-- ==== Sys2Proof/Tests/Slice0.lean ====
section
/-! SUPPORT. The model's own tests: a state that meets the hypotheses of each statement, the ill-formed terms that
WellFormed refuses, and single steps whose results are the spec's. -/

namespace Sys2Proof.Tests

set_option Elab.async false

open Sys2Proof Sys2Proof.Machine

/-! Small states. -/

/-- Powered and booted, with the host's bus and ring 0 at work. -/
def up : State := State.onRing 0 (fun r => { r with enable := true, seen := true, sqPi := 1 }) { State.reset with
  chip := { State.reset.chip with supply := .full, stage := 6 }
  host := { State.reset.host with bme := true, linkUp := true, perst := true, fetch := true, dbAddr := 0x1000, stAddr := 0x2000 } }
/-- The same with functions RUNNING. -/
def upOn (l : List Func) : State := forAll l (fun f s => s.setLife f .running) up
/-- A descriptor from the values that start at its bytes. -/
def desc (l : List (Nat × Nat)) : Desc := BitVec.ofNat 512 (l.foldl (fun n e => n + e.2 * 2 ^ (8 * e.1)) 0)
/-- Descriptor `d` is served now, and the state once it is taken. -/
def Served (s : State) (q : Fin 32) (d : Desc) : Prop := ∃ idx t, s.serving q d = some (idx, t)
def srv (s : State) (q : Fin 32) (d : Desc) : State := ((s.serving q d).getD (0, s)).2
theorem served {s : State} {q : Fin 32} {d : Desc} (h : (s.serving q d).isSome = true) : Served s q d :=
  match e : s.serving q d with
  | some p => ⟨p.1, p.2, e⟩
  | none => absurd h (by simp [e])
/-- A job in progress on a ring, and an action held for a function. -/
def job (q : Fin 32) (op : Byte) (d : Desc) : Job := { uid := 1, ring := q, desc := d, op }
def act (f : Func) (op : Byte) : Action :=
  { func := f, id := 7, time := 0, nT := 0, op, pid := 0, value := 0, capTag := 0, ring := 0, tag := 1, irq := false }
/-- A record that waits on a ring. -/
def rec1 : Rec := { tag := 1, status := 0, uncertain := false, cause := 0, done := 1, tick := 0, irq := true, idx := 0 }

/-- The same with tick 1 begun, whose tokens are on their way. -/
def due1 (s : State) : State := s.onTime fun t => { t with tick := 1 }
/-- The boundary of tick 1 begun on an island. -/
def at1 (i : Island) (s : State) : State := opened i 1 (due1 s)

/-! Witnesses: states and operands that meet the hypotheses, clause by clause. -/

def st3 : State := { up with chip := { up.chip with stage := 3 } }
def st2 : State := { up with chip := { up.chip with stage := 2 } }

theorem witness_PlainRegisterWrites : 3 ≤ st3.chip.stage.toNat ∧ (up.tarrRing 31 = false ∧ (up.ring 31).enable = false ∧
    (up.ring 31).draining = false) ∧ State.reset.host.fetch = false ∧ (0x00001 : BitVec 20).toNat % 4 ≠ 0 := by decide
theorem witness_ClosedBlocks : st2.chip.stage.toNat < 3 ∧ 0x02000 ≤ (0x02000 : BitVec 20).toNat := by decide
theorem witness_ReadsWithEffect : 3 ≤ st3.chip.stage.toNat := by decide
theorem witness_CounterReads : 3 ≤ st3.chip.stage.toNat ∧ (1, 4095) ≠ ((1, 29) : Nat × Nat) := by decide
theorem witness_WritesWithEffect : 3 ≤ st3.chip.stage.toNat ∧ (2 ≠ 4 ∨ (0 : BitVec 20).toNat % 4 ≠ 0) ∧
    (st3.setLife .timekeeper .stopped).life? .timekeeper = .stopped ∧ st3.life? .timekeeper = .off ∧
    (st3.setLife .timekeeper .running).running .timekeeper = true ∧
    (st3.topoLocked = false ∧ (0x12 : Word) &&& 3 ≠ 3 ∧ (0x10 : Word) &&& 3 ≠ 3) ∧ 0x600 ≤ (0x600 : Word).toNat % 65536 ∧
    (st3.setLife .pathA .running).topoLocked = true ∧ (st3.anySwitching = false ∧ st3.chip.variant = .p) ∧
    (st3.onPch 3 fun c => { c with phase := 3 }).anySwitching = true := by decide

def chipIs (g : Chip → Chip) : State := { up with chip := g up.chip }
...
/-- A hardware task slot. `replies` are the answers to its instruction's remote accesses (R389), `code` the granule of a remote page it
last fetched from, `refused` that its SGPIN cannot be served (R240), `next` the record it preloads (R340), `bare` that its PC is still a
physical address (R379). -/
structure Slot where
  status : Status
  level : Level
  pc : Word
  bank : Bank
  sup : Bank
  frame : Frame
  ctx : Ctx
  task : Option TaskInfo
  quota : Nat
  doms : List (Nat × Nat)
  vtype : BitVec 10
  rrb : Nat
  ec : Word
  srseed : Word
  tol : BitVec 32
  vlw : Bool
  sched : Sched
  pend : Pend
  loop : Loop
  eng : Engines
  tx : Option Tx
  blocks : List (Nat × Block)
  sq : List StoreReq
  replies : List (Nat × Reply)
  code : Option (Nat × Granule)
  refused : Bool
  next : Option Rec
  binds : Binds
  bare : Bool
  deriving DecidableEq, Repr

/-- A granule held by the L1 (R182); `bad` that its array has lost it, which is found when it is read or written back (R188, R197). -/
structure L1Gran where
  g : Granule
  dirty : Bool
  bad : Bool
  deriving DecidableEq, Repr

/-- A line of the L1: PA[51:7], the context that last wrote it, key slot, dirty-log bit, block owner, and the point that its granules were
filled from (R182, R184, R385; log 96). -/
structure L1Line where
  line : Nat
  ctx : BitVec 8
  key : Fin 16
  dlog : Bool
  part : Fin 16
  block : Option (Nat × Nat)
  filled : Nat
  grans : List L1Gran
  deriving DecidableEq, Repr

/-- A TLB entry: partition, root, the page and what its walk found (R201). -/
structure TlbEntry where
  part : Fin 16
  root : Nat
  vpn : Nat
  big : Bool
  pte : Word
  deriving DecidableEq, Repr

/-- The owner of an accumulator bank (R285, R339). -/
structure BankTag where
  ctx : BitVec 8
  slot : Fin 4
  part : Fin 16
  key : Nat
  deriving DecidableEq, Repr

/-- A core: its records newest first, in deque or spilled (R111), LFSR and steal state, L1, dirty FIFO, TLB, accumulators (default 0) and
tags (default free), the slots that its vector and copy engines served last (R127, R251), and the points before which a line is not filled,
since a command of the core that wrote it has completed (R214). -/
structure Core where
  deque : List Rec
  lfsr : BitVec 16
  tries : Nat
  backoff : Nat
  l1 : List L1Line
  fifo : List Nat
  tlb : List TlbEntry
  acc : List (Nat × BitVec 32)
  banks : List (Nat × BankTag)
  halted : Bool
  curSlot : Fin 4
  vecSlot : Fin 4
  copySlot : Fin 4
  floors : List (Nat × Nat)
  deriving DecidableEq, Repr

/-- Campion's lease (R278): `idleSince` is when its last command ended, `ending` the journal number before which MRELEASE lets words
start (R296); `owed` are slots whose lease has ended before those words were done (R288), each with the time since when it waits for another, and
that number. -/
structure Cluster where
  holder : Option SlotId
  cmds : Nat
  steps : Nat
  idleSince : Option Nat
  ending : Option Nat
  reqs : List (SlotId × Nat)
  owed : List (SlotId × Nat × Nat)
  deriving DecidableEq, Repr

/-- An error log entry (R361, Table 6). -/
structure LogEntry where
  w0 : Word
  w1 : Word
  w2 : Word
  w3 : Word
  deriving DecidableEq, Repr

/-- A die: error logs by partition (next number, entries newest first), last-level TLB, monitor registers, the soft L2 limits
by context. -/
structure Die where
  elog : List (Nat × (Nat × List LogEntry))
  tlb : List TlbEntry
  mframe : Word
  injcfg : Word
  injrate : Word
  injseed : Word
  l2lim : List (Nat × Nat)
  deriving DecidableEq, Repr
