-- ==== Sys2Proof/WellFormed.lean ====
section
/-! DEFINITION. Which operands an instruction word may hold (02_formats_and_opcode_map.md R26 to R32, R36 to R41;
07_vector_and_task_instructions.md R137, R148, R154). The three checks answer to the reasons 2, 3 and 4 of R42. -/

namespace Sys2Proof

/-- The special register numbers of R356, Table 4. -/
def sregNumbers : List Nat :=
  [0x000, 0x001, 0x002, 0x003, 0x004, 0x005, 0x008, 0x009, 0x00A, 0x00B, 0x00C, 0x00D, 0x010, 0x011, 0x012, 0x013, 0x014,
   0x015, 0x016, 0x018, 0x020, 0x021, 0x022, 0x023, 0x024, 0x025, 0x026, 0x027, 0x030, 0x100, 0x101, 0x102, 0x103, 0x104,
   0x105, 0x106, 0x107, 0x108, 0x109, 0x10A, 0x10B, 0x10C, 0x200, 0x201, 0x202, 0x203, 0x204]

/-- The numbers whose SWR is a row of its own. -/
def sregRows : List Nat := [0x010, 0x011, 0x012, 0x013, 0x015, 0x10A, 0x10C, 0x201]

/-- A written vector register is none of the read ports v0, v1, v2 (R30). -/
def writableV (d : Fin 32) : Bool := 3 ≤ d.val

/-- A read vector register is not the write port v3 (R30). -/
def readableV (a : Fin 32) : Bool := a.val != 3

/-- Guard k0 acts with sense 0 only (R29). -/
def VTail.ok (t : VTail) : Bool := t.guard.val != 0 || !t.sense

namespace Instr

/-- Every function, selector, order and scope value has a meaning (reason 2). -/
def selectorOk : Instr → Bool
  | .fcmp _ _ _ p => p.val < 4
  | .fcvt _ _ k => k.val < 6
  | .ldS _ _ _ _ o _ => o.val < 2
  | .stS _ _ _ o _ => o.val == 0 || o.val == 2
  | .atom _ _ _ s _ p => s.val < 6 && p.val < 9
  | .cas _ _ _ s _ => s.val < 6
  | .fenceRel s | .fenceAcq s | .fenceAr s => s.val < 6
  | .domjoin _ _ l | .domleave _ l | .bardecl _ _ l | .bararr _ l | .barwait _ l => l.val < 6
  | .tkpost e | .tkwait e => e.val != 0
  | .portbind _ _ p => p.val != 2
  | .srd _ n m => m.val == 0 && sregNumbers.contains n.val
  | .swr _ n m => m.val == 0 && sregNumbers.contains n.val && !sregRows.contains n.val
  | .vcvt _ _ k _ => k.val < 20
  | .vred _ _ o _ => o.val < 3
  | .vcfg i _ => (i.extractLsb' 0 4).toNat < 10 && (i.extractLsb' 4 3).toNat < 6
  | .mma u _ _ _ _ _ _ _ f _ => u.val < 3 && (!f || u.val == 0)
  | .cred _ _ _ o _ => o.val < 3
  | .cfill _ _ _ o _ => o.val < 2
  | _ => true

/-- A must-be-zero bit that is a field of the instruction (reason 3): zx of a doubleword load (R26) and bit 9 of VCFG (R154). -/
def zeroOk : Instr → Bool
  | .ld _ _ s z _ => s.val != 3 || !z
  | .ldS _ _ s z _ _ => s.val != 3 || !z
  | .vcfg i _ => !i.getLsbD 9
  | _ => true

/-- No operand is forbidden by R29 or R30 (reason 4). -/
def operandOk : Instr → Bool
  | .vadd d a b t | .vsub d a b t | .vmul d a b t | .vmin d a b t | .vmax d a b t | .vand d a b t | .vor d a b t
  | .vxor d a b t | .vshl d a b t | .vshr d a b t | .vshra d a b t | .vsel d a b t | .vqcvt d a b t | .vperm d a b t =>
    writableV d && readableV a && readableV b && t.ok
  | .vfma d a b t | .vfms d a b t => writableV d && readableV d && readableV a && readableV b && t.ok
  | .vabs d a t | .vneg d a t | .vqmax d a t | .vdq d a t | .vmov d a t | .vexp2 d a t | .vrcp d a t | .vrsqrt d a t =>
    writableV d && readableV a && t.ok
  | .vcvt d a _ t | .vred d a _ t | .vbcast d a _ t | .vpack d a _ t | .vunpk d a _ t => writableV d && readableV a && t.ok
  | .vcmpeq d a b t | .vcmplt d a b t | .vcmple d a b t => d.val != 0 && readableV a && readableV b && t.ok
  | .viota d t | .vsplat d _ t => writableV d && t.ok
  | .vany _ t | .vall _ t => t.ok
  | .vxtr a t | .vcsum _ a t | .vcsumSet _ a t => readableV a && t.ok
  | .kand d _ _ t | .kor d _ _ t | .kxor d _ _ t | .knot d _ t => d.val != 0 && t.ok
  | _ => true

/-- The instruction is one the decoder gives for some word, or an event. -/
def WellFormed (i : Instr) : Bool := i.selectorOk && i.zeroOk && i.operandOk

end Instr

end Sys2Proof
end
* * *
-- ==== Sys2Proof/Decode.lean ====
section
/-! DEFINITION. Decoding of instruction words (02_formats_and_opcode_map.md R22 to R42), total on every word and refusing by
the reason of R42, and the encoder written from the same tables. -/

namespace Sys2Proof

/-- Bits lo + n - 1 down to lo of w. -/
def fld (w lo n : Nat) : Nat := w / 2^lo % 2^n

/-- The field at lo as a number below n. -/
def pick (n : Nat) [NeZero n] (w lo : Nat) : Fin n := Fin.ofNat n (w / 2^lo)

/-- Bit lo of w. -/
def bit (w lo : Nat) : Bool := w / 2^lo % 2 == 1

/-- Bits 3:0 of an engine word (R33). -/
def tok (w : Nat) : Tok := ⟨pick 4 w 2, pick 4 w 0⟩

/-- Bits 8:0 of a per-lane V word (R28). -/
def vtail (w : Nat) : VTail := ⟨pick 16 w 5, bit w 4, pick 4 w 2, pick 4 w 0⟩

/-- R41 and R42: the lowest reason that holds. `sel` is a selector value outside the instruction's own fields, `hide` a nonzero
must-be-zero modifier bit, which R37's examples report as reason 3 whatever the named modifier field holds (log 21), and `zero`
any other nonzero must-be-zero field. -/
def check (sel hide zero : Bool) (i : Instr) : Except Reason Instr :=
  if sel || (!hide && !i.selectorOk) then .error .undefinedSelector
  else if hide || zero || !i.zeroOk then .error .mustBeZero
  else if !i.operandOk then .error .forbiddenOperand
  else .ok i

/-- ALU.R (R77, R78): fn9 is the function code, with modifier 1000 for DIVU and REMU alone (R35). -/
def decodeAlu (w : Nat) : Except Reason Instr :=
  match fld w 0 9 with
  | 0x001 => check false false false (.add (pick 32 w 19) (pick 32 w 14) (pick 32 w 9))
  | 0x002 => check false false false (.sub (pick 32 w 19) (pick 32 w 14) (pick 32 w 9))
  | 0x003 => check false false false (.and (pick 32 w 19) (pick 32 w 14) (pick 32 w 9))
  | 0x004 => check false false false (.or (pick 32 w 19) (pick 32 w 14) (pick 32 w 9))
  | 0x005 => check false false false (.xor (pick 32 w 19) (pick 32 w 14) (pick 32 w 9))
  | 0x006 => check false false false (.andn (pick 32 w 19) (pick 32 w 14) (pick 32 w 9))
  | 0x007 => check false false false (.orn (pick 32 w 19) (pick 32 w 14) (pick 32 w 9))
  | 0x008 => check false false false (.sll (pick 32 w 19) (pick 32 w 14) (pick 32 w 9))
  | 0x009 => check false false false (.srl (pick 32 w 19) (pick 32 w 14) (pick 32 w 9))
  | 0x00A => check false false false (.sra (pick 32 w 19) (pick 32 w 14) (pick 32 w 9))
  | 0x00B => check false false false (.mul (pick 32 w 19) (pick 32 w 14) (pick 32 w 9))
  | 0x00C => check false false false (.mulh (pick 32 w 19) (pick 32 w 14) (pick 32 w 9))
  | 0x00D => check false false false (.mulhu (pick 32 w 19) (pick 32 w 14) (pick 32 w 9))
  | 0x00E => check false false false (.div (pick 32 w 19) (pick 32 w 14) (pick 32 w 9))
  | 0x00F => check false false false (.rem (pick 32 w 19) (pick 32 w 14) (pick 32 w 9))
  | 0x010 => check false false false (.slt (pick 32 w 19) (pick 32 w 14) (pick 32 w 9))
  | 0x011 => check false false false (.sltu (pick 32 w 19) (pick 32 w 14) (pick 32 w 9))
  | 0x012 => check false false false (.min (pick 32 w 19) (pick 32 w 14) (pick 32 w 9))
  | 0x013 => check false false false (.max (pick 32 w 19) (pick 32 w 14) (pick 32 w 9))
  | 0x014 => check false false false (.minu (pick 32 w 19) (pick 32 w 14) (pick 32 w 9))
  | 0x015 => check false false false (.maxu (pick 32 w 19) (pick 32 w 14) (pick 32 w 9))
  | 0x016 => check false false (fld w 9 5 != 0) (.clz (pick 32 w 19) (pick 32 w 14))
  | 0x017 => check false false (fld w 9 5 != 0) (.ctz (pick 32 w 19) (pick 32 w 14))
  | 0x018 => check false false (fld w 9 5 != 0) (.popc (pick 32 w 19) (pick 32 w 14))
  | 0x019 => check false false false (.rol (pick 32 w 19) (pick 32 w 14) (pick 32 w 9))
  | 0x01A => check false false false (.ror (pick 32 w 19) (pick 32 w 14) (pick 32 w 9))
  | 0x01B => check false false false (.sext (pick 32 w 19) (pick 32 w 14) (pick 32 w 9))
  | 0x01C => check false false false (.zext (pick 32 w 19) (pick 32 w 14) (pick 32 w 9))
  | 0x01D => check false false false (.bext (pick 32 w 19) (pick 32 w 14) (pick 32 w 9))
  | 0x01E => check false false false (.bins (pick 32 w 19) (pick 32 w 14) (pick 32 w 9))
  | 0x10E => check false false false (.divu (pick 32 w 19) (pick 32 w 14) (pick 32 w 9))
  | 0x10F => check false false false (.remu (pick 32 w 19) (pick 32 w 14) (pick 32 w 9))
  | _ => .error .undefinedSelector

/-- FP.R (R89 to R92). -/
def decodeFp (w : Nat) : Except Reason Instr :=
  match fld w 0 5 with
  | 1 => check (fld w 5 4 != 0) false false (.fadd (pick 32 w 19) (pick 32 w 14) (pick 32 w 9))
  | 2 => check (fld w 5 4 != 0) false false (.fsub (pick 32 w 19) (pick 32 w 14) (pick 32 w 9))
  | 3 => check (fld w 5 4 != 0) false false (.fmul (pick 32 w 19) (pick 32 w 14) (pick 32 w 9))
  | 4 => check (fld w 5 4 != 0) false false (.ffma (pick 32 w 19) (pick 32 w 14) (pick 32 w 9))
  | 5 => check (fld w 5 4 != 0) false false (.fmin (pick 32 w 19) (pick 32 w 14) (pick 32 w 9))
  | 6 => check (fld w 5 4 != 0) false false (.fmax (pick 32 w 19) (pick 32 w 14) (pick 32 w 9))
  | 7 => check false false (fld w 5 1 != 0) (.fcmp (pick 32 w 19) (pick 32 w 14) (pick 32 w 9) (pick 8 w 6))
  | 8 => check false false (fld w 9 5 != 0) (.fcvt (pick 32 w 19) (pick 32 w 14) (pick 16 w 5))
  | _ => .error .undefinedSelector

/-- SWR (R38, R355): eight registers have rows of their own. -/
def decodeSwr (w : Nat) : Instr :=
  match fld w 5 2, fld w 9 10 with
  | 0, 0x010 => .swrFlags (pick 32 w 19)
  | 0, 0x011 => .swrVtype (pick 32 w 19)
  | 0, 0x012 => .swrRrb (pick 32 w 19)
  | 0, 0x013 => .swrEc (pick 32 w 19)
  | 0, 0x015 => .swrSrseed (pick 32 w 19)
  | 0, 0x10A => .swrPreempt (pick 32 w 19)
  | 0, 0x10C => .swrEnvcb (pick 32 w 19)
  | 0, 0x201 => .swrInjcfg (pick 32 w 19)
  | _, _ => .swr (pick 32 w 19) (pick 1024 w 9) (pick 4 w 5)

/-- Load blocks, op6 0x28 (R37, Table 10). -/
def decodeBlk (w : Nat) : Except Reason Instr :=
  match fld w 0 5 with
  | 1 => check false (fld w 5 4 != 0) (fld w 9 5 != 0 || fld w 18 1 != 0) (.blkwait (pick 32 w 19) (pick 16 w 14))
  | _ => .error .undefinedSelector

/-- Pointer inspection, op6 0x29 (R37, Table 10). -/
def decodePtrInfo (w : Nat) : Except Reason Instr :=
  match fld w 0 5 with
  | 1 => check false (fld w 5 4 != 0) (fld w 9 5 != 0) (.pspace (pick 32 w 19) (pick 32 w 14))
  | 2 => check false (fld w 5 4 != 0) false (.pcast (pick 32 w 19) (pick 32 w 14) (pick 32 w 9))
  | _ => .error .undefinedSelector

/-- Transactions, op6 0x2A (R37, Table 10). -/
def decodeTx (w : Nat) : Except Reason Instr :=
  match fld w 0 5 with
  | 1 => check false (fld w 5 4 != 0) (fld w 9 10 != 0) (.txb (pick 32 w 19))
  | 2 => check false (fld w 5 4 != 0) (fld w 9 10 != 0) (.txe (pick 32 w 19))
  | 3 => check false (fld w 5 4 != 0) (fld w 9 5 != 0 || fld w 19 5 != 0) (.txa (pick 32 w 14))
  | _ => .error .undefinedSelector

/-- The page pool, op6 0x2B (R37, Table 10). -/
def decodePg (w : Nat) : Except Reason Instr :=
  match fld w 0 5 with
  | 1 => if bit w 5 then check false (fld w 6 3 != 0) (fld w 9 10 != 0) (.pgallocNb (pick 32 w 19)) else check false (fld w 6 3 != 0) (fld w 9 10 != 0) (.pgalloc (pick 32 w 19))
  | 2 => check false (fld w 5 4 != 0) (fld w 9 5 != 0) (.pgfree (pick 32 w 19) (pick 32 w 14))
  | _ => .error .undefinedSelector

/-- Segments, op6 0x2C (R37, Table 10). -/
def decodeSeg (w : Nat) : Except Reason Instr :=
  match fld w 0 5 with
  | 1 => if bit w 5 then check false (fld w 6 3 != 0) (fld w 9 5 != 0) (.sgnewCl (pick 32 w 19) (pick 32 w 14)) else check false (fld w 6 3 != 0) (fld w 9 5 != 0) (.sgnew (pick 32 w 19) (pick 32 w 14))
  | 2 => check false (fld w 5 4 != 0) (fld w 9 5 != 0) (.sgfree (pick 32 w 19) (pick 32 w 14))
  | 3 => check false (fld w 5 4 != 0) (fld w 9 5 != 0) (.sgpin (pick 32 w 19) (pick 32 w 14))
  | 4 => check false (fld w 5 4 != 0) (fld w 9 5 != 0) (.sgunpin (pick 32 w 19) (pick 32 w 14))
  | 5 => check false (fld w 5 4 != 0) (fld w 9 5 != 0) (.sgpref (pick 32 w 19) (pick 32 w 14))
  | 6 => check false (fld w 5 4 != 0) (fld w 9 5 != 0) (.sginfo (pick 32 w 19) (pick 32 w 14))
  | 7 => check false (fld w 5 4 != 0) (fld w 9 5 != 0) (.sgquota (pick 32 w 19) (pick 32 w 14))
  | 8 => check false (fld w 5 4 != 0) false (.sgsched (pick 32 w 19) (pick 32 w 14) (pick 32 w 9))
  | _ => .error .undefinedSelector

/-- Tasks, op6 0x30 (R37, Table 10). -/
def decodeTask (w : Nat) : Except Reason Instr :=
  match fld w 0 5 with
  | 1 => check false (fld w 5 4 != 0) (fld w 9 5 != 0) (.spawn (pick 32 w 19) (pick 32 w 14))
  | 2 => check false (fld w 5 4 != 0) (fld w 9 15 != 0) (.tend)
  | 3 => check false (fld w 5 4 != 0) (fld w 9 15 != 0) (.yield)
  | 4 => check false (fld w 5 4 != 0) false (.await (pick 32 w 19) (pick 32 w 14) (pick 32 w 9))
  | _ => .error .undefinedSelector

- Requirement
Search the material for the word "states" and report how many lines hold it. Add nothing else.

- Response for this exercise
2